SINGAPORE - Aberdeen Asset Management on Wednesday (July 12) launched five new funds for sale to retail investors in Singapore.
Among the five are Aberdeen's first multi-asset funds here, namely the Multi Asset Growth Fund and Multi Asset Income Fund.
Aberdeen, which is better known for its equities funds, said it takes a different approach to multi-asset as opposed to its competitors by focusing on wide diversification, low volatility and avoiding complex derivatives.
Its multi-asset funds invest in areas such as catastrophe bonds, aircraft leasing and corporate loans, assets which are typically accessed via closed-end structures.
The two multi-asset funds were first launched in Europe just a couple of years ago.
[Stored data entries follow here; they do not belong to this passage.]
end Sys2Proof.Claims

/-! ### Queues, objects, tasks -/

/-- 09 R219-R223: a push, pop, peek or status read of a queue that neither is full or empty nor leads past the mesh edge
completes. -/
def Obligations.QueueResults : Prop :=
  ∀ (i : Instr) (s : State) (c : Claim), queues s i = some c → c.need → s.Clear i → s.Room c.post c.room →
    ∃ t, exec i s = .next t ∧ Completes c.base t c.post (s.after i) c.hard

/-- 09 R220: a queue instruction with the no-wait bit raises cause 0x15 at a full queue and 0x14 at an empty one, with the
queue's number; without it the strand waits under park code 14. -/
def Obligations.QueueFullOrEmpty : Prop :=
  (∀ (o : LForm) (s : State), s.Clear (.qpush o) → s.linkBar (o.a.toNat % 8) = none → s.queueFree (o.a.toNat % 8) = 0 →
    exec (.qpush o) s = .next (if o.a.getLsbD 3 then s.raise (trapOf 0x15 0 (BitVec.ofNat 64 (o.a.toNat % 8)))
      else s.parkSt (.queue (o.a.toNat % 8))))
  ∧ ∀ (i : Instr) (o : LForm) (s : State), i = .qpop o ∨ i = .qpeek o → s.Clear i → s.queueEntries (o.a.toNat % 8) = [] →
    exec i s = .next (if o.a.getLsbD 3 then s.raise (trapOf 0x14 0 (BitVec.ofNat 64 (o.a.toNat % 8)))
      else s.parkSt (.queue (o.a.toNat % 8)))

/-- 12 R288, R289: a cohort arrival at a well-formed barrier object counts CARR up, and the store arrival SARR; when both
equal what is expected, the phase completes: PHASE turns over, CARR, SARR and OVR become 0, and the status is the new PHASE
with OVR in bit 1. One cohort arrival too many raises SUB 0, an object that is malformed SUB 1; a store arrival sets OVR
then. The fields stand in the object's bytes as R288 lays them out. -/
def Obligations.BarrierArrival : Prop :=
  ∀ o : BarObj,
    (o.bad = true ∨ (o.cexp = 0 ∧ o.sexp = 0) → o.cohortArrive = .error 1)
    ∧ (o.bad = false → ¬ (o.cexp = 0 ∧ o.sexp = 0) → o.carr = o.cexp → o.cohortArrive = .error 0)
    ∧ (o.bad = false → ¬ (o.cexp = 0 ∧ o.sexp = 0) → o.carr ≠ o.cexp → ¬ (o.carr + 1 = o.cexp ∧ o.sarr = o.sexp) →
        o.cohortArrive = .ok ({ o with carr := o.carr + 1 }, none))
    ∧ (o.bad = false → o.carr + 1 = o.cexp → o.sarr = o.sexp →
        ∃ st, o.cohortArrive = .ok ({ o with phase := !o.phase, carr := 0, sarr := 0, ovr := false }, some st)
          ∧ st.getLsbD 0 = !o.phase ∧ st.getLsbD 1 = o.ovr ∧ st.extractLsb' 2 30 = 0)
    ∧ (o.bad = false → ¬ (o.cexp = 0 ∧ o.sexp = 0) → o.sarr ≠ o.sexp → ¬ (o.carr = o.cexp ∧ o.sarr + 1 = o.sexp) →
        o.storeArrive = ({ o with sarr := o.sarr + 1 }, none))
    ∧ (o.bad = false → o.carr = o.cexp → o.sarr + 1 = o.sexp →
        ∃ st, o.storeArrive = ({ o with phase := !o.phase, carr := 0, sarr := 0, ovr := false }, some st)
          ∧ st.getLsbD 0 = !o.phase ∧ st.getLsbD 1 = o.ovr ∧ st.extractLsb' 2 30 = 0)
    ∧ (o.bad = true ∨ (o.cexp = 0 ∧ o.sexp = 0) ∨ o.sarr = o.sexp → o.storeArrive = ({ o with ovr := true }, none))
    ∧ (o.cexp < 2 ^ 16 → o.carr < 2 ^ 16 → o.sexp < 2 ^ 24 → o.sarr < 2 ^ 24 → o.bad = false → BarObj.ofBytes o.bytes = o)

/-- 12 R291-R293, R295, R296, 16 R356: each completes when its object has its place and what it waits for has come. -/
def Obligations.ObjectResults : Prop :=
  ∀ (i : Instr) (s : State) (p : Place) (c : Claim), objects s p i = some c → c.need → s.Clear i → s.Room c.post c.room →
    ∃ t, exec i s = .next t ∧ Completes c.base t c.post (s.after i) c.hard

/-- 09 R212-R216: each completes when its entries can be posted, or its lanes have joined. -/
def Obligations.TaskResults : Prop :=
  ∀ (i : Instr) (s : State) (c : Claim), tasks s i = some c → c.need → s.Clear i → c.base.Room c.post c.room →
    ∃ t, exec i s = .next t ∧ Completes c.base t c.post (s.after i) c.hard

namespace Sys2Proof.Claims

/-- A copy's command (16 R344-R346). -/
def copyCmd (s : State) : Instr → Option CopyCmd
  | .copy o => some { lay := s.layWords o.a.toNat, org := (spanNat o.b.toNat 5).map s.readU, spm := (s.readU o.d.toNat).toNat
                      out := o.out, acq := o.acq, rel := o.rel, scope := o.scopeN, dsg := s.dsgOf o.arv o.dsg, idx := none }
  | .gather o => some { lay := s.layWords o.a.toNat, org := (spanNat o.b.toNat 5).map s.readU, spm := (s.readU o.d.toNat).toNat
                        out := false, acq := o.bit20, rel := o.bit19, scope := o.scopeN, dsg := s.dsgOf o.bit18 o.gdsg
                        idx := some (s.readU o.idx).toNat }
  | _ => none

/-- What starting a copy leaves (15 R311, R320, 16 R340): its lines are absent, the command stands in its core's engine,
the strand counts it, and leave of class 3 is used when it moves more than 1 MiB. -/
def copyStarted (s t : State) (c : CopyCmd) : State :=
  let y := Layout.ofWords c.lay
  let base := (s.blockRange s.co.block).1
  let n := 4 * y.w.getD 1 1
  let lines := if c.out then [] else y.lines c.spm base
  let cp : Copy :=
    { id := t.fresh, layout := c.lay, origin := c.org, spm := c.spm, block := s.co.block, acq := c.acq, rel := c.rel
      scope := c.scope, dsg := c.dsg, cohort := s.co.uid, strand := s.co.st.id, lines := lines, stage := 0, due := 0, fab := []
      kind := match c.idx with
        | some a => .gather (wordsOf (y.w.getD 1 1) (s.spRead s.co.core ((spanNat a n).map (base + ·))))
        | none => if c.out then .out else .inn }
  let u := (t.useGrant (decide (1048576 < y.bytes)) 3 2 t.fresh).modCore s.co.core fun k =>
    { k.setLines false lines with copies := k.copies ++ [cp] }
  { u.setSt fun st => { st with copies := st.copies ++ [(t.fresh, false)] } with fresh := t.fresh + 1 }

/-- Leave of a class is to hand: it is not needed, or the cohort holds an unused grant of it, or a grant that it may upgrade
(08 R193). -/
def leave (s : State) (need : Bool) (cls : Nat) : State := if need then (s.askLeave cls).2 else s

/-- `COPY` and `GATHER` (15 R311-R320, 16 R340-R346). -/
def copies (s : State) (i : Instr) : Option Claim :=
  match copyCmd s i with
  | none => none
  | some c =>
    let y := Layout.ofWords c.lay
    let need := decide (1048576 < y.bytes)
    let t := leave s need 3
    some { base := s, hard := true, post := copyStarted s t c
           need := copyFault s c = none
             ∧ s.linesReady 0 (match c.idx with | some a => s.ownLines a (4 * y.w.getD 1 1) | none => []) = true
             ∧ s.spPoison s.co.core (match c.idx with
                 | some a => (spanNat a (4 * y.w.getD 1 1)).map ((s.blockRange s.co.block).1 + ·)
                 | none => []) = none
             ∧ (need = true → (s.askLeave 3).1 = true) ∧ slotCount (t.core s.co.core) < 64 ∧ t.co.st.cpCount < 63 }

/-- The matrix pair, leave and layouts (15 R312-R318, R322-R329, 16 R342, R347-R353, R357, R358). -/
def engines (s : State) : Instr → Option Claim
  | .laychk o => some { base := s, post := s
                        need := layFault (s.layWords o.a.toNat) = none ∧ layAlign (s.layWords o.a.toNat) = none }
  | .leave o =>
    if o.ext = 5 then some { base := s, post := s.dropGrants s.co.uid (·.use == 0), hard := true }
    else some { base := s, post := (s.askLeave o.ext.toNat).2, hard := true, need := (s.askLeave o.ext.toNat).1 = true }
  | .znew o =>
    some { base := s, hard := true, need := s.pairFault = none
           post := ((s.closeChain o.d.toNat).setCo fun c => { c with z := c.z.set o.d.toNat .zero }).gcTiles (s.co.core / 2) }
  | .zclr o => match s.co.tile o.d.toNat with
    | .zero => some { base := s, hard := true, need := s.pairFault = none, post := s.closeChain o.d.toNat }
    | .pair _ =>
      let p := s.co.core / 2
      let k := (s.pair p).next
      let u := (s.closeChain o.d.toNat).modPair p fun q => { q with
        next := k + 1, tiles := q.tiles ++ [{ id := k, vals := some (List.replicate 96 (List.replicate 64 0)), checked := true }] }
      some { base := s, hard := true, need := s.pairFault = none
             post := (u.setCo fun c => { c with z := c.z.set o.d.toNat (.pair k) }).gcTiles p }
  | .zrd o =>
    let d := o.d.toNat % 128
    let m := s.co.st.mask
    if m = 0 then some { base := s, need := s.pairFault = none, post := s }
    else
      some { base := s, need := s.pairFault = none ∧ s.co.st.ticket 3 < 15, room := s.recordRoom
             post := s.withResult .zr s.co.st.icnt (match s.co.tile o.a.toNat with
               | .zero => (List.range 8).map fun j => .v (d + j) m (List.replicate 96 0)
               | .pair k => [.tile d o.ext.toNat m (s.co.core / 2) k]) }
  | .zst o =>
    let dst := (s.readU o.d.toNat).toNat
    let pitch := 16 * o.pitch16
    let row := 64 * zstSize o.ofmt
    let base := (s.blockRange s.co.block).1
    let lines := dedup ((List.range 96).flatMap fun i => (spanNat (base + dst + i * pitch) row).map (· / 128))
    let cp : Copy :=
      { id := s.fresh, layout := [], origin := [], spm := dst, block := s.co.block, acq := false, rel := o.bit18
        scope := o.zscope, dsg := s.dsgOf o.bit19 o.b.toNat, cohort := s.co.uid, strand := s.co.st.id, lines := lines
        stage := 0, due := 0, fab := []
        kind := .zst (s.co.core / 2) (s.co.tile o.a.toNat).id o.ofmt pitch (fmodeRm s.co.fmode) (fmodeFtz s.co.fmode) }
    some { base := s, hard := true
           post := { (s.modCore s.co.core fun k => { k.setLines false lines with copies := k.copies ++ [cp] }) with
                     fresh := s.fresh + 1 }
           need := s.pairFault = none ∧ dst ≤ 0x1FFFFF ∧ dst % 16 = 0 ∧ row ≤ pitch
             ∧ (∀ i < 96, ∀ a ∈ spanNat (dst + i * pitch) row, a ≤ 0x1FFFFF ∧ a < (s.blockRange s.co.block).2)
             ∧ ∀ d, s.dsgOf o.bit19 o.b.toNat = some d → dsgFault d 16 = none }
  | .mma o => match s.followerBlock with
    | none => none
    | some fol =>
      let fb := (spanNat o.b.toNat 4).map s.readU
      let b := FmtBlock.ofWords fb
      let d := o.d.toNat
      let p := s.co.core / 2
      let need := !s.co.chainOpen d
      let t := leave s need (mmaClass b.afmt)
      let src := (t.co.tile d).id
      let k := (t.pair p).next
      let rows := (List.range 96).map fun i =>
        if t.co.st.mask.getLsbD i then (spanNat (o.a.toNat % 128) 16).map fun r => t.co.vlane r i else []
      let cmd : MmaCmd :=
        { cohort := s.co.uid, strand := s.co.st.id, count := s.co.st.icnt, tile := d, src := src, dst := k, fb := fb
          rows := s.co.st.mask, a := rows, acq := o.acq, scope := o.scopeN, leader := s.co.block, follower := fol.uid, miss := 0
          redo := false }
      let u := ((t.gcTiles p).useGrant need (mmaClass b.afmt) 1 d).modPair p fun q => { q with
        queue := q.queue ++ [cmd], next := k + 1, tiles := q.tiles ++ [{ id := k, vals := none, checked := false }] }
      some { base := s, hard := true, post := u.setCo fun c => { c with z := c.z.set d (.pair k) }
             need := s.pairFault = none ∧ fmtBad fb = none ∧ mmaRange b (s.blockRange s.co.block).2 fol.p = none
               ∧ (need = true → (s.askLeave (mmaClass b.afmt)).1 = true) ∧ (t.pair p).queue.length < 8
               ∧ ((t.gcTiles p).pair p).tiles.length < 16 ∧ (src = none → (t.mappedTiles p).length < 12) }
  | _ => none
The other three funds are the new Australian Dollar Income Bond Fund, as well as the North American Smaller Companies Fund and the Select Emerging Markets Bond Fund, both of which are established.
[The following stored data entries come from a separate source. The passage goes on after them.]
/-! ### `modLaunch` -/

@[simp] theorem State.modLaunch_launches (s : State) (k : Nat) (f : Launch → Launch) : (s.modLaunch k f).launches = modifyFirst (·.uid == k) f s.launches := rfl
@[simp] theorem State.modLaunch_co (s : State) (k : Nat) (f : Launch → Launch) : (s.modLaunch k f).co = s.co := rfl
@[simp] theorem State.modLaunch_others (s : State) (k : Nat) (f : Launch → Launch) : (s.modLaunch k f).others = s.others := rfl
@[simp] theorem State.modLaunch_blocks (s : State) (k : Nat) (f : Launch → Launch) : (s.modLaunch k f).blocks = s.blocks := rfl
@[simp] theorem State.modLaunch_cores (s : State) (k : Nat) (f : Launch → Launch) : (s.modLaunch k f).cores = s.cores := rfl
@[simp] theorem State.modLaunch_pairs (s : State) (k : Nat) (f : Launch → Launch) : (s.modLaunch k f).pairs = s.pairs := rfl
@[simp] theorem State.modLaunch_slices (s : State) (k : Nat) (f : Launch → Launch) : (s.modLaunch k f).slices = s.slices := rfl
@[simp] theorem State.modLaunch_dies (s : State) (k : Nat) (f : Launch → Launch) : (s.modLaunch k f).dies = s.dies := rfl
@[simp] theorem State.modLaunch_mem (s : State) (k : Nat) (f : Launch → Launch) : (s.modLaunch k f).mem = s.mem := rfl
@[simp] theorem State.modLaunch_poison (s : State) (k : Nat) (f : Launch → Launch) : (s.modLaunch k f).poison = s.poison := rfl
@[simp] theorem State.modLaunch_ends (s : State) (k : Nat) (f : Launch → Launch) : (s.modLaunch k f).ends = s.ends := rfl
@[simp] theorem State.modLaunch_flying (s : State) (k : Nat) (f : Launch → Launch) : (s.modLaunch k f).flying = s.flying := rfl
@[simp] theorem State.modLaunch_arrivals (s : State) (k : Nat) (f : Launch → Launch) : (s.modLaunch k f).arrivals = s.arrivals := rfl
@[simp] theorem State.modLaunch_plans (s : State) (k : Nat) (f : Launch → Launch) : (s.modLaunch k f).plans = s.plans := rfl
@[simp] theorem State.modLaunch_packets (s : State) (k : Nat) (f : Launch → Launch) : (s.modLaunch k f).packets = s.packets := rfl
@[simp] theorem State.modLaunch_fabric (s : State) (k : Nat) (f : Launch → Launch) : (s.modLaunch k f).fabric = s.fabric := rfl
@[simp] theorem State.modLaunch_host (s : State) (k : Nat) (f : Launch → Launch) : (s.modLaunch k f).host = s.host := rfl
@[simp] theorem State.modLaunch_power (s : State) (k : Nat) (f : Launch → Launch) : (s.modLaunch k f).power = s.power := rfl
@[simp] theorem State.modLaunch_setup (s : State) (k : Nat) (f : Launch → Launch) : (s.modLaunch k f).setup = s.setup := rfl
@[simp] theorem State.modLaunch_dbg (s : State) (k : Nat) (f : Launch → Launch) : (s.modLaunch k f).dbg = s.dbg := rfl
@[simp] theorem State.modLaunch_fw (s : State) (k : Nat) (f : Launch → Launch) : (s.modLaunch k f).fw = s.fw := rfl
@[simp] theorem State.modLaunch_dead (s : State) (k : Nat) (f : Launch → Launch) : (s.modLaunch k f).dead = s.dead := rfl
@[simp] theorem State.modLaunch_descs (s : State) (k : Nat) (f : Launch → Launch) : (s.modLaunch k f).descs = s.descs := rfl
@[simp] theorem State.modLaunch_invalid (s : State) (k : Nat) (f : Launch → Launch) : (s.modLaunch k f).invalid = s.invalid := rfl
@[simp] theorem State.modLaunch_cycle (s : State) (k : Nat) (f : Launch → Launch) : (s.modLaunch k f).cycle = s.cycle := rfl
@[simp] theorem State.modLaunch_time (s : State) (k : Nat) (f : Launch → Launch) : (s.modLaunch k f).time = s.time := rfl
@[simp] theorem State.modLaunch_frac (s : State) (k : Nat) (f : Launch → Launch) : (s.modLaunch k f).frac = s.frac := rfl
@[simp] theorem State.modLaunch_fresh (s : State) (k : Nat) (f : Launch → Launch) : (s.modLaunch k f).fresh = s.fresh := rfl
@[simp] theorem State.modLaunch_agenda (s : State) (k : Nat) (f : Launch → Launch) : (s.modLaunch k f).agenda = s.agenda := rfl
@[simp] theorem State.modLaunch_turn (s : State) (k : Nat) (f : Launch → Launch) : (s.modLaunch k f).turn = s.turn := rfl
@[simp] theorem State.modLaunch_tick (s : State) (k : Nat) (f : Launch → Launch) : (s.modLaunch k f).tick = s.tick := rfl

/-! ### `toFw` -/

@[simp] theorem State.toFw_fw (s : State) (r : FwRec) : (s.toFw r).fw = s.fw ++ [r] := rfl
@[simp] theorem State.toFw_co (s : State) (r : FwRec) : (s.toFw r).co = s.co := rfl
@[simp] theorem State.toFw_others (s : State) (r : FwRec) : (s.toFw r).others = s.others := rfl
@[simp] theorem State.toFw_blocks (s : State) (r : FwRec) : (s.toFw r).blocks = s.blocks := rfl
@[simp] theorem State.toFw_launches (s : State) (r : FwRec) : (s.toFw r).launches = s.launches := rfl
@[simp] theorem State.toFw_cores (s : State) (r : FwRec) : (s.toFw r).cores = s.cores := rfl
@[simp] theorem State.toFw_pairs (s : State) (r : FwRec) : (s.toFw r).pairs = s.pairs := rfl
@[simp] theorem State.toFw_slices (s : State) (r : FwRec) : (s.toFw r).slices = s.slices := rfl
@[simp] theorem State.toFw_dies (s : State) (r : FwRec) : (s.toFw r).dies = s.dies := rfl
@[simp] theorem State.toFw_mem (s : State) (r : FwRec) : (s.toFw r).mem = s.mem := rfl
@[simp] theorem State.toFw_poison (s : State) (r : FwRec) : (s.toFw r).poison = s.poison := rfl
@[simp] theorem State.toFw_ends (s : State) (r : FwRec) : (s.toFw r).ends = s.ends := rfl
@[simp] theorem State.toFw_flying (s : State) (r : FwRec) : (s.toFw r).flying = s.flying := rfl
@[simp] theorem State.toFw_arrivals (s : State) (r : FwRec) : (s.toFw r).arrivals = s.arrivals := rfl
@[simp] theorem State.toFw_plans (s : State) (r : FwRec) : (s.toFw r).plans = s.plans := rfl
@[simp] theorem State.toFw_packets (s : State) (r : FwRec) : (s.toFw r).packets = s.packets := rfl
@[simp] theorem State.toFw_fabric (s : State) (r : FwRec) : (s.toFw r).fabric = s.fabric := rfl
@[simp] theorem State.toFw_host (s : State) (r : FwRec) : (s.toFw r).host = s.host := rfl
@[simp] theorem State.toFw_power (s : State) (r : FwRec) : (s.toFw r).power = s.power := rfl
@[simp] theorem State.toFw_setup (s : State) (r : FwRec) : (s.toFw r).setup = s.setup := rfl
@[simp] theorem State.toFw_dbg (s : State) (r : FwRec) : (s.toFw r).dbg = s.dbg := rfl
@[simp] theorem State.toFw_dead (s : State) (r : FwRec) : (s.toFw r).dead = s.dead := rfl
@[simp] theorem State.toFw_descs (s : State) (r : FwRec) : (s.toFw r).descs = s.descs := rfl
@[simp] theorem State.toFw_invalid (s : State) (r : FwRec) : (s.toFw r).invalid = s.invalid := rfl
@[simp] theorem State.toFw_cycle (s : State) (r : FwRec) : (s.toFw r).cycle = s.cycle := rfl
@[simp] theorem State.toFw_time (s : State) (r : FwRec) : (s.toFw r).time = s.time := rfl
@[simp] theorem State.toFw_frac (s : State) (r : FwRec) : (s.toFw r).frac = s.frac := rfl
@[simp] theorem State.toFw_fresh (s : State) (r : FwRec) : (s.toFw r).fresh = s.fresh := rfl
@[simp] theorem State.toFw_agenda (s : State) (r : FwRec) : (s.toFw r).agenda = s.agenda := rfl
@[simp] theorem State.toFw_turn (s : State) (r : FwRec) : (s.toFw r).turn = s.turn := rfl
@[simp] theorem State.toFw_tick (s : State) (r : FwRec) : (s.toFw r).tick = s.tick := rfl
Aberdeen said in a statement: "The US small cap strategy is top quartile over three years and has been successful in attracting assets thanks to its active stock selection, Aberdeen's traditional strength. It is run by Ralph Bassett, team head in Philadelphia."
It added: "The emerging markets bond fund under Brett Diment in London is top quartile over five years. He says the asset class is relatively attractive in an income-starved world."
Mr Nicholas Hadow, director of business development at Aberdeen, said: "This multiple fund launch is a significant step. As a group we're known for equities. Yet we've been diversifying for several years even though this may not have been so obvious in retail channels, as it's been a while since we introduced a new product."
Aberdeen's multi-asset division has 60 investment professionals globally, with approximately US$113.2 billion (S$156.6 billion) in multi-asset mandates as of March 31.
Aberdeen said it foresees continued demand for yield and new sources of return. This comes amid mixed signals in markets over the effects of a potential roll-back in quantitative easing and rising interest rates.